Comment traiter avec des terroristes ? Entretien avec Laurent Combalbert

Quand et comment convient-il de négocier 
avec des kidnappeurs ou des forcenés ?

Pour désigner les tractations qui peuvent intervenir dans des situations tendues, comme des prises d’otages, des séquestrations, des conflits sociaux violents, on parle de « négociations de crise ». Quelles sont leurs particularités ?

Ce terme a été utilisé par les services de police. Mais je lui préfère celui de « négociation complexe ». Pourquoi ? Parce que ce qui caractérise le mieux ces situations, c’est la présence d’une grande incertitude, d’une issue aléatoire. Dans une transaction immobilière, le degré d’incertitude n’est pas très élevé : l’acheteur peut renoncer, ou le vendeur refuser l’offre, on se sépare et la vente continue. Dans une prise d’otage, ou face à un forcené, tout peut arriver, et c’est le cas aussi dans certaines situations de conflits sociaux graves, voire dans des négociations commerciales à très fort enjeu. Disons que la notion de « complexité » permet d’élargir le champ de compétence des négociateurs professionnels. La présence d’une menace violente ou d’une forte contrainte n’est pas la seule singularité des négociations dites complexes.
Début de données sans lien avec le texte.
/-! ### Every instruction -/

/-- No instruction reads or writes the unread fields, but for the opcode byte of an error. -/
theorem exec_answersBlindly (i : Instr) (s : State) : AnswersBlindly i s := by
  cases i with
  | exit => exact ⟨.ok (s.setFlags s.flags.setStop, s.nextPc .exit), fun _ => rfl⟩
  | nop => exact ⟨.ok (s, s.nextPc .nop), fun _ => rfl⟩
  | flagReset => exact ⟨.ok (s.setFlags s.flags.resetConditions, s.nextPc .flagReset), fun _ => rfl⟩
  | pushLit lit => exact ⟨.ok (s.push lit, s.nextPc (.pushLit lit)), fun _ => rfl⟩
  | mathRandStack =>
    exact ⟨.ok (s.drawRand.push s.randAnswer, s.nextPc .mathRandStack), fun _ => rfl⟩
  | pushReg ra | pushMem addr | stackDupe | movLitReg ra lit | movRegReg ra rb | movMemReg ra addr
  | mathRandReg ra | compareRegReg ra rb | compareRegLit ra lit | compareStackLit lit =>
    exact answersBlindly_retire (fun _ => rfl) fun w s => by simp only [map_bind]; rfl
  | popReg ra =>
    exact answersBlindly_retire (fun _ => rfl) fun w s => by
      simp only [pop_withUnread, map_bind, bind_map_left, Prod.map_fst, Prod.map_snd]
      rfl
  | popMemory addr =>
    exact answersBlindly_retire (fun _ => rfl) fun w s => by
      simp only [pop_withUnread, memWrite_withUnread, map_bind, bind_map_left, Prod.map_fst,
        Prod.map_snd]
      rfl
  | movRegMem ra addr | movMemMem addr1 addr2 =>
    exact answersBlindly_retire (fun _ => rfl) fun w s => by
      simp only [memWrite_withUnread, map_bind]; rfl
  | movLitMem lit addr =>
    exact answersBlindly_retire (fun _ => rfl) fun w s => memWrite_withUnread w s addr lit
  | mathAddReg ra rb | mathSubReg ra rb | mathMulReg ra rb | mathDivReg ra rb | mathAndReg ra rb
  | mathOrReg ra rb | mathXorReg ra rb | mathShlReg ra rb | mathShrReg ra rb | mathPowReg ra rb =>
    exact answersBlindly_binaryReg fun _ => rfl
  | mathAddRegLit ra lit | mathSubRegLit ra lit | mathMulRegLit ra lit | mathDivRegLit ra lit
  | mathAndRegLit ra lit | mathOrRegLit ra lit | mathXorRegLit ra lit | mathShlRegLit ra lit
  | mathShrRegLit ra lit => exact answersBlindly_binaryRegLit fun _ => rfl
  | mathAddStack | mathSubStack | mathMulStack | mathDivStack | mathAndStack | mathOrStack
  | mathXorStack | mathShlStack | mathShrStack | mathPowStack =>
    exact answersBlindly_binaryStack fun _ => rfl
  | mathAddStackLit lit | mathSubStackLit lit | mathMulStackLit lit | mathDivStackLit lit
  | mathAndStackLit lit | mathOrStackLit lit | mathXorStackLit lit | mathShlStackLit lit
  | mathShrStackLit lit => exact answersBlindly_binaryStackLit fun _ => rfl
  | mathNotReg ra | mathIncReg ra | mathDecReg ra | mathSqrtReg ra =>
    exact answersBlindly_unaryReg fun _ => rfl
  | mathNotStack | mathIncStack | mathDecStack | mathSqrtStack =>
    exact answersBlindly_unaryStack fun _ => rfl
  | jumpAbsolute addr =>
    exact answersBlindly_jumpWhen (taken := fun _ => true) (fun _ => rfl) fun _ _ => rfl
  | jumpEqual addr | jumpNotEqual addr | jumpGreater addr | jumpSmaller addr | jumpOverflow addr =>
    exact answersBlindly_jumpWhen (fun _ => rfl) fun _ _ => rfl
  | procedureCall addr => exact ⟨.ok (s.enterProcedure, addr), fun w => rfl⟩
  | procedureReturn =>
    exact ⟨s.leaveProcedure, fun w => by rw [← leaveProcedure_withUnread]; rfl⟩
  | syscall => exact answersBlindly_retire (fun _ => rfl) blind_service

/-- With other values in the unread fields an instruction completes with the same effect, or raises the
same error, named by the opcode byte of the map it is given. -/
theorem exec_withUnread (i : Instr) (s : State) :
    (∃ (u : State) (target : Word), ∀ w, exec i (s.withUnread w) =
      .next ((u.withUnread w).setPc target)) ∨
    (∃ k, ∀ w, exec i (s.withUnread w) =
      .next ((s.withUnread w).raise k (some (i.opcode w.opmap)))) := by
  obtain ⟨r, hr⟩ := exec_answersBlindly i s
  cases r with
  | ok p => exact .inl ⟨p.1, p.2, hr⟩
  | error k => exact .inr ⟨k, hr⟩

/-- Settles O58: the record of an error is the only place where the opcode map shows. -/
theorem bufferAndHeaderAreNotData : Obligations.BufferAndHeaderAreNotData := by
  refine ⟨fun i s t h => exec_constants h, fun i s p h => ?buffer, fun i s m herr => ?map,
    fun s k => List.getElem?_drop⟩
  case buffer =>
    have hwith : ({ s with prog := p, headerSize := h } : State) =
        s.withUnread ⟨p, h, s.opmap, s.err⟩ := rfl
    rcases exec_withUnread i s with ⟨u, target, hu⟩ | ⟨k, hk⟩
    · have hself : exec i s = _ := hu s.unread
      rw [hwith, hu, hself]
      rfl
    · have hself : exec i s = _ := hk s.unread
      rw [hwith, hk, hself]
      rfl
  case map =>
    have hwith : ({ s with opmap := m } : State) = s.withUnread ⟨s.prog, s.headerSize, m, none⟩ := by
      rw [← herr]; rfl
    rcases exec_withUnread i s with ⟨u, target, hu⟩ | ⟨k, hk⟩
    · have hself : exec i s = _ := hu s.unread
      rw [State.unread, herr] at hself
      rw [hwith, hu, hself]
      rfl
    · have hself : exec i s = _ := hk s.unread
      rw [hwith, hk, hself]
      rfl

end Sys2Proof.Machine
end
Mais dès lors que cette menace violente existe, la négociation est dite complexe.

Quel est le but de négocier dans ces circonstances ? Trouver un moyen terme ou vaincre l’adversaire ?

La négociation a toujours pour but d’obtenir un résultat qui satisfasse les parties prenantes en présence. Que ce soit avec un forcené ou un preneur d’otage, ou un adversaire commercial coriace, l’objectif est le même. Il y a de fait un autre usage possible de la négociation qui a pour but d’affaiblir l’adversaire, et pour cela de faire usage du mensonge et de la tromperie. À mes yeux, cela devrait s’appeler de la manipulation et cela a des conséquences négatives, notamment celle de dévaloriser le recours à la négociation. La doctrine que je défends au sein du réseau ADN est différente : nous cherchons à montrer que les situations les plus extrêmes sont susceptibles d’être dénouées par une négociation honnête.